Ohne den »sozialen Druck«, den ich als Bruder ganz freiwillig eingegangen bin, könnte ich diese Regelmäßigkeit, die mir so gut tut, nicht durchhalten. Aber ich will doch zumindest einen Tipp geben, was Sie in Ihren vier Wänden auch alleine, »unregelmäßig«, von unseren Gebetserfahrungen übernehmen könnten: Das Beten mit den Psalmen.

Wenn ich einen der Psalmen bete, werde ich sozusagen durch die unsichtbare Gemeinde getragen. Ich bin mit meinen Gedanken und Gefühlen nicht allein, bete nicht nur aus mir heraus, und doch geht es um für mich existentielle Anliegen.

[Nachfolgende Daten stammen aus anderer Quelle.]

-- ==== Sys2Proof/Machine/System.lean ====
section
/-!
DEFINITION. Control registers (R83, R233), `EVWAIT` and `YIELD` (R221, R222), `SYSC`, `BRK`, `TRET` and `NOP` (R234,
R235, R447), event rings (R238, R446) and debug registers (R236).
-/
namespace Sys2Proof.Machine

open Sys2Proof

/-! ## GETC and SETC -/

/-- The value of a control register, or none where no register has the number or the level may not read it (R83). A hart
at level U stands at a `GETC` with `epr` 0 (R230). -/
def crRead (s : State) (cn : Nat) : Option Word :=
  let h := s.me
  let sup := decide (h.level = .s)
  match cn with
  | 0x000 => some (h.vl.zeroExtend 64)
  | 0x001 => some (s.grant s.cur)
  | 0x002 => some (if sup then h.epr else 0)
  | 0x003 => some h.carry
  | 0x004 => some h.mshape
  | 0x005 => some (h.rowcnt.zeroExtend 64)
  | 0x006 => some h.rowpitch
  | 0x008 => some h.tagtab[0]
  | 0x009 => some h.tagtab[1]
  | 0x00A => some h.tagtab[2]
  | 0x00B => some h.tagtab[3]
  | 0x010 => some (h.frm.zeroExtend 64)
  | 0x011 => some (h.fflags.zeroExtend 64)
  | 0x012 => some h.seed
  | 0x018 => some (h.ev.zeroExtend 64)
  | 0x019 => some (h.status.zeroExtend 64)
  | 0x020 => if sup then some h.cause else none
  | 0x021 => if sup then some h.tval else none
  | 0x022 => if sup then some h.epc else none
  | 0x030 => some (wd (hartIdOf s.cur))
  | 0x031 => some (s.groupId s.cur)
  | 0x032 => some (wd (coreIdOf s.myCore))
  | 0x033 => some (wd (s.asidOf s.cur))
  | _ => none

/-- `mshape` as a `SETC` at level S stores it (R283). -/
def storedShape (v : Word) : Word :=
  wd (fld v 32 4 * 2 ^ 32 + fld v 16 16 / 8 * 8 * 2 ^ 16 + min (fld v 8 8) 128 * 2 ^ 8 + min (fld v 0 8) 128)

/-- The hart with a control register written under its own rules, or none where the level may not write it (R83, R84,
R51, R53, R154, R207, R208, R223, R233, R283). -/
def crWrite (h : Hart) (cn : Nat) (v : Word) : Option Hart :=
  let sup := decide (h.level = .s)
  let atS : Hart → Option Hart := fun x => if sup then some x else none
  match cn with
  | 0x000 => atS { h with vl := BitVec.ofNat 15 (min (fld v 0 15) 16384) }
  | 0x001 => atS h
  | 0x002 => atS { h with epr := v }
  | 0x003 => some { h with carry := v }
  | 0x004 => atS { h with mshape := storedShape v }
  | 0x005 => some { h with rowcnt := BitVec.ofNat 4 (min (fld v 0 4) 8) }
  | 0x006 => some { h with rowpitch := v }
  | 0x008 => some { h with tagtab := h.tagtab.set 0 v }
  | 0x009 => some { h with tagtab := h.tagtab.set 1 v }
  | 0x00A => some { h with tagtab := h.tagtab.set 2 v }
  | 0x00B => some { h with tagtab := h.tagtab.set 3 v }
  | 0x010 => some { h with frm := if fld v 0 3 = 0 ∨ fld v 0 3 = 7 then 1 else BitVec.ofNat 3 (fld v 0 3) }
  | 0x011 => some { h with fflags := BitVec.ofNat 6 v.toNat }
  | 0x012 => some { h with seed := if v = 0 then 0x9E3779B97F4A7C15 else v }
  | 0x018 => some { h with ev := BitVec.ofNat 32 v.toNat }
  | 0x019 => some { h with status := BitVec.ofNat 3 v.toNat }
  | 0x020 => atS { h with cause := v &&& 0xF03F }
  | 0x021 => atS { h with tval := v }
  | 0x022 => atS { h with epc := wd (v.toNat / 8 * 8) }
  | _ => none

/-- `GETC` (R233). -/
def execGetc (f : FmtY) (s : State) : Host.Outcome State Fault Refusal :=
  .next (match crRead s f.cn.toNat with
    | none => takeTrap (Trap.scalar .illegal (wordOf (.getc f))) s
    | some v => retire (s.setSr f.sd v))

/-- `SETC` (R233). -/
def execSetc (f : FmtY) (s : State) : Host.Outcome State Fault Refusal :=
  .next (match crWrite s.me f.cn.toNat (s.sr f.sa) with
    | none => takeTrap (Trap.scalar .illegal (wordOf (.setc f))) s
    | some h => retire (s.setMe h))

/-! ## Waiting and yielding -/

/-- `EVWAIT` (R221). -/
def execEvwait (f : FmtY) (s : State) : Host.Outcome State Fault Refusal :=
  let m := s.sr f.sa ||| f.imm.zeroExtend 64
  let v : Word := s.me.ev.zeroExtend 64
  .next (if v &&& m ≠ 0 ∨ m = 0 then retire (endWait (s.setSr f.sd v)) else waitAt (.evwait f) s)

/-- `EVWAIT_WAKE` (R221): a hart that waits in `EVWAIT` examines `ev` again. -/
def execEvwaitWake (h : Nat) (s : State) : Host.Outcome State Fault Refusal :=
  match (s.hart h).wait with
  | some (.evwait f) => execEvwait f { s with cur := h }
  | _ => .next s

/-- The harts of the core other than the current one that have an instruction to execute (R222); one that its own `YIELD`
holds has none. -/
def readyHarts (s : State) : List Nat :=
  ([0, 1, 2, 3].map fun i => 4 * s.myCore + i).filter fun h => h ≠ s.cur && !(s.hart h).exited && !(s.hart h).saved &&
    (s.hart h).wait.isNone && !(s.agenda.contains (.back h)) && (match s.groupOf h with
      | some (_, g) => decide (g.st ≠ .preempted ∧ g.st ≠ .retired)
      | none => false)

/-- `YIELD` (R222): no register changes; each ready hart of the core has the next turn before this one goes on. -/
def execYield (_f : FmtY) (s : State) : Host.Outcome State Fault Refusal :=
  let y := readyHarts s
  .next (
    let s1 := retire s
    if y = [] then s1 else { s1 with agenda := y.map Turn.hart ++ [Turn.back s.cur] ++ s1.agenda })

/-- `NOP` (R235). -/
def execNop (_f : FmtY) (s : State) : Host.Outcome State Fault Refusal := .next (retire s)

/-- A word of major 0xFE (R87): a no-op. -/
def execHintNop (_bits : BitVec 56) (s : State) : Host.Outcome State Fault Refusal := .next (retire s)

/-! ## Event rings -/

/-- What a post to a context's ring comes to: the event's index, a full ring, a failed access at an address, or a wait. -/
inductive Posted where
  | at (i : Word)
  | full
  | fault (t : Trap)
  | held
  deriving DecidableEq, Repr

/-- The event queue of a context: a KIND 1 queue of the same context (R238). -/
def eventQueue (s : State) (asid : Nat) : Option Queue :=
  match s.queue? (s.ctx asid).evq with
  | some x => if x.kind = 1 ∧ x.asid = asid then some x else none
  | none => none

/-- A failed access of a ring, at the address accessed (R446). -/
def ringStop (a : Word) : Stop → Posted
  | .trap t => .fault { t.asScalar with tval := a }
  | .stall => .held

/-- Posting an event record to a context's ring (R238, R446, R449): slot, EVTAIL, then the vector. A context without an
event queue has no room. -/
def ringPost (asid : Nat) (e : BitVec 512) (s : State) : State × Posted :=
  match eventQueue s asid with
  | none => (s, .full)
  | some x =>
    let w := queueWho (s.ctx asid).evq x
    let tl := x.ring + wd (64 * x.depth)
    match vreadNat w tl.toNat 8 s with
    | (s1, .error t) => (s1, ringStop tl t)
    | (s1, .ok tail) =>
      match vreadNat w (tl + 8).toNat 8 s1 with
      | (s2, .error t) => (s2, ringStop (tl + 8) t)
      | (s2, .ok head) =>
        match vreadNat w (tl + 16).toNat 8 s2 with
        | (s3, .error t) => (s3, ringStop (tl + 16) t)
        | (s3, .ok ctl) =>
          if wd tail - wd head = wd x.depth then (s3, .full)
          else
            let slot := x.ring + wd (64 * (tail % x.depth))
            match vwriteCheck w tl.toNat 8 s3 with
            | (s4, .error t) => (s4, ringStop tl t)
            | (s4, .ok _) =>
              match vwrite w slot.toNat (leBytes 64 e.toNat) s4 with
              | (s5, some t) => (s5, ringStop slot t)
              | (s5, none) =>
                match vwrite w tl.toNat (leBytes 8 (tail + 1)) s5 with
                | (s6, some t) => (s6, ringStop tl t)
                | (s6, none) => (if nbits ctl 11 1 = 1 then raiseMsix (nbits ctl 0 11) s6 else s6, .at (wd tail))

/-- `EVENT_POST` (R238, R446): the oldest waiting event of a context is posted; a full ring leaves it, a failed access
faults the context and queues a context-fault event. -/
def execEventPost (asid : Nat) (s : State) : Host.Outcome State Fault Refusal :=
  .next (
    let x := s.ctx asid
    match x.events with
    | [] => s
    | e :: rest =>
      if x.ringBad ∨ x.st = .absent ∨ x.st = .tornDown then s
      else
        match ringPost asid e s with
        | (s1, .at _) => s1.modCtx asid fun y => { y with events := rest }
        | (s1, .fault t) =>
          let ev := eventRec 4 0 0 0 0 0 (wd t.code.toNat) t.tval 0 0 (wd x.evq) s.time
          raiseMsix 0 (queueEvent asid ev (markFaulted asid (s1.modCtx asid fun y => { y with ringBad := true })))
        | _ => s)

/-- The level-S request 1 of `SYSC`: a runtime post (R234, R446). -/
def runtimePost (f : FmtY) (s : State) : State :=
  let a := s.sr f.sa
  let fail : State → State := fun s => retire (s.setSr f.sd ones)
  if a.toNat % 64 ≠ 0 then fail s
  else
    match vread (hartWho s s.cur) .load a.toNat 64 s with
    | (_, .error .stall) => s
    | (s1, .error (.trap _)) => fail s1
    | (s1, .ok d) =>
      match ringPost (s1.asidOf s1.cur) (BitVec.ofNat 512 (leNat d)) s1 with
      | (s2, .at i) => retire (s2.setSr f.sd i)
      | (s2, .full) => contextFault (Trap.scalar .queue a) s2
      | (s2, .fault t) => contextFault t s2
      | (_, .held) => s

/-! ## SYSC, BRK and TRET -/

/-- `SYSC` (R234): a trap at level U, a request to Ovune at level S. -/
def execSysc (f : FmtY) (s : State) : Host.Outcome State Fault Refusal :=
  .next (
    if s.me.level = .u then
      takeTrap { Trap.scalar .sysc (wd (f.imm.toNat + f.sd.toNat * 2 ^ 12 + f.sa.toNat * 2 ^ 18)) with past := true } s
    else
      match f.imm.toNat with
      | 0 => retire (s.setSr f.sd 0)
      | 1 => runtimePost f (settleAll s.cur s)
      | 2 => retire (s.setSr f.sd s.time)
      | _ => retire (s.setSr f.sd ones))

/-- `BRK` (R234). -/
def execBrk (f : FmtY) (s : State) : Host.Outcome State Fault Refusal :=
  .next (takeTrap (Trap.scalar .brk (f.imm.zeroExtend 64)) s)

/-- The work of a delivered latch goes on (R447, R164, R312, R384, R400). -/
def resumeWork (h : Nat) (l : Latch) (s : State) : State :=
  match l.work with
  | .copy t => match s.copy? t with
    | some c => s.setCopy { c with stopped := false }
    | none => s
  | .block v => match (s.hart h).binding? v with
    | some b => if b.st = .held then setBinding h { b with st := .active } s else s
    | none => s
  | .run r => resumeRun r s
  | .query q => resumeQuery q s

/-- What a `TRET` sets going again: the bindings whose strip read trapped (R313) and the work of the delivered latches
(R447). -/
def resumeHeld (h : Nat) (s : State) : State :=
  let due := (s.hart h).latches.filter fun l => l.delivered
  let s1 := s.modHart h fun x => { x with
    latches := x.latches.filter fun l => !l.delivered
    binds := x.binds.map fun b => if b.st = .held ∧ b.kind ≠ 4 then { b with st := .active } else b }
  due.foldl (fun s l => resumeWork h l s) s1

/-- The hart resumes at the level PPL names, at `epc`; the debug registers the host wrote take effect (R230, R234, R236). -/
def Hart.tretTo (h : Hart) : Hart :=
  { h with level := if fld h.cause 14 2 = 1 then .s else .u, pc := h.epc, dbg := h.dbgReg, wait := none, resumed := true }

/-- `TRET` (R234, R231, R447): ILLEGAL at level U; at level S the hart returns, or is saved where a save is due. -/
def execTret (f : FmtY) (s : State) : Host.Outcome State Fault Refusal :=
  .next (
    if s.me.level = .u then takeTrap (Trap.scalar .illegal (wordOf (.tret f))) s
    else
      let s1 := resumeHeld s.cur (s.modMe Hart.tretTo)
      if s1.me.saveDue ∧ s1.me.level = .u then
        let s2 := saveHart s1.cur s1
        match s2.me.group with
        | some g => finishSave g s2
        | none => s2
      else match s1.me.group with
        | some g => meetPreempt g s1
        | none => s1)

/-! ## Debug registers -/

/-- `DEBUG_REGISTER_WRITE` (R236): the host writes a debug register of a hart; it takes effect at the next `TRET` or at
placement. -/
def execDebugRegisterWrite (h off : Nat) (v : Word) (s : State) : Host.Outcome State Fault Refusal :=
  let line := wd (fld v 6 49 * 64)
  .next (
    if 6144 ≤ h then s
    else match off with
      | 0x00 => s.modHart h fun x => { x with dbgReg := { x.dbgReg with ctl := wd (fld v 0 6) } }
      | 0x08 => s.modHart h fun x => { x with dbgReg := { x.dbgReg with watch0 := line } }
      | 0x10 => s.modHart h fun x => { x with dbgReg := { x.dbgReg with watch1 := line } }
      | _ => s)

end Sys2Proof.Machine
end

Das sage ich öfter Menschen, die zu Stillen Tagen hierher nach Triefenstein kommen: »Beten Sie doch die Psalmen und schauen Sie: Wo finde ich mich wieder, welches Gebet spricht mir aus der Seele?« Es tut der Seele gut, getragen, verstanden zu werden. Sein zu dürfen vor Gott. So wie es ist. Jeden Tag. Jede Stunde. Und jede Minute.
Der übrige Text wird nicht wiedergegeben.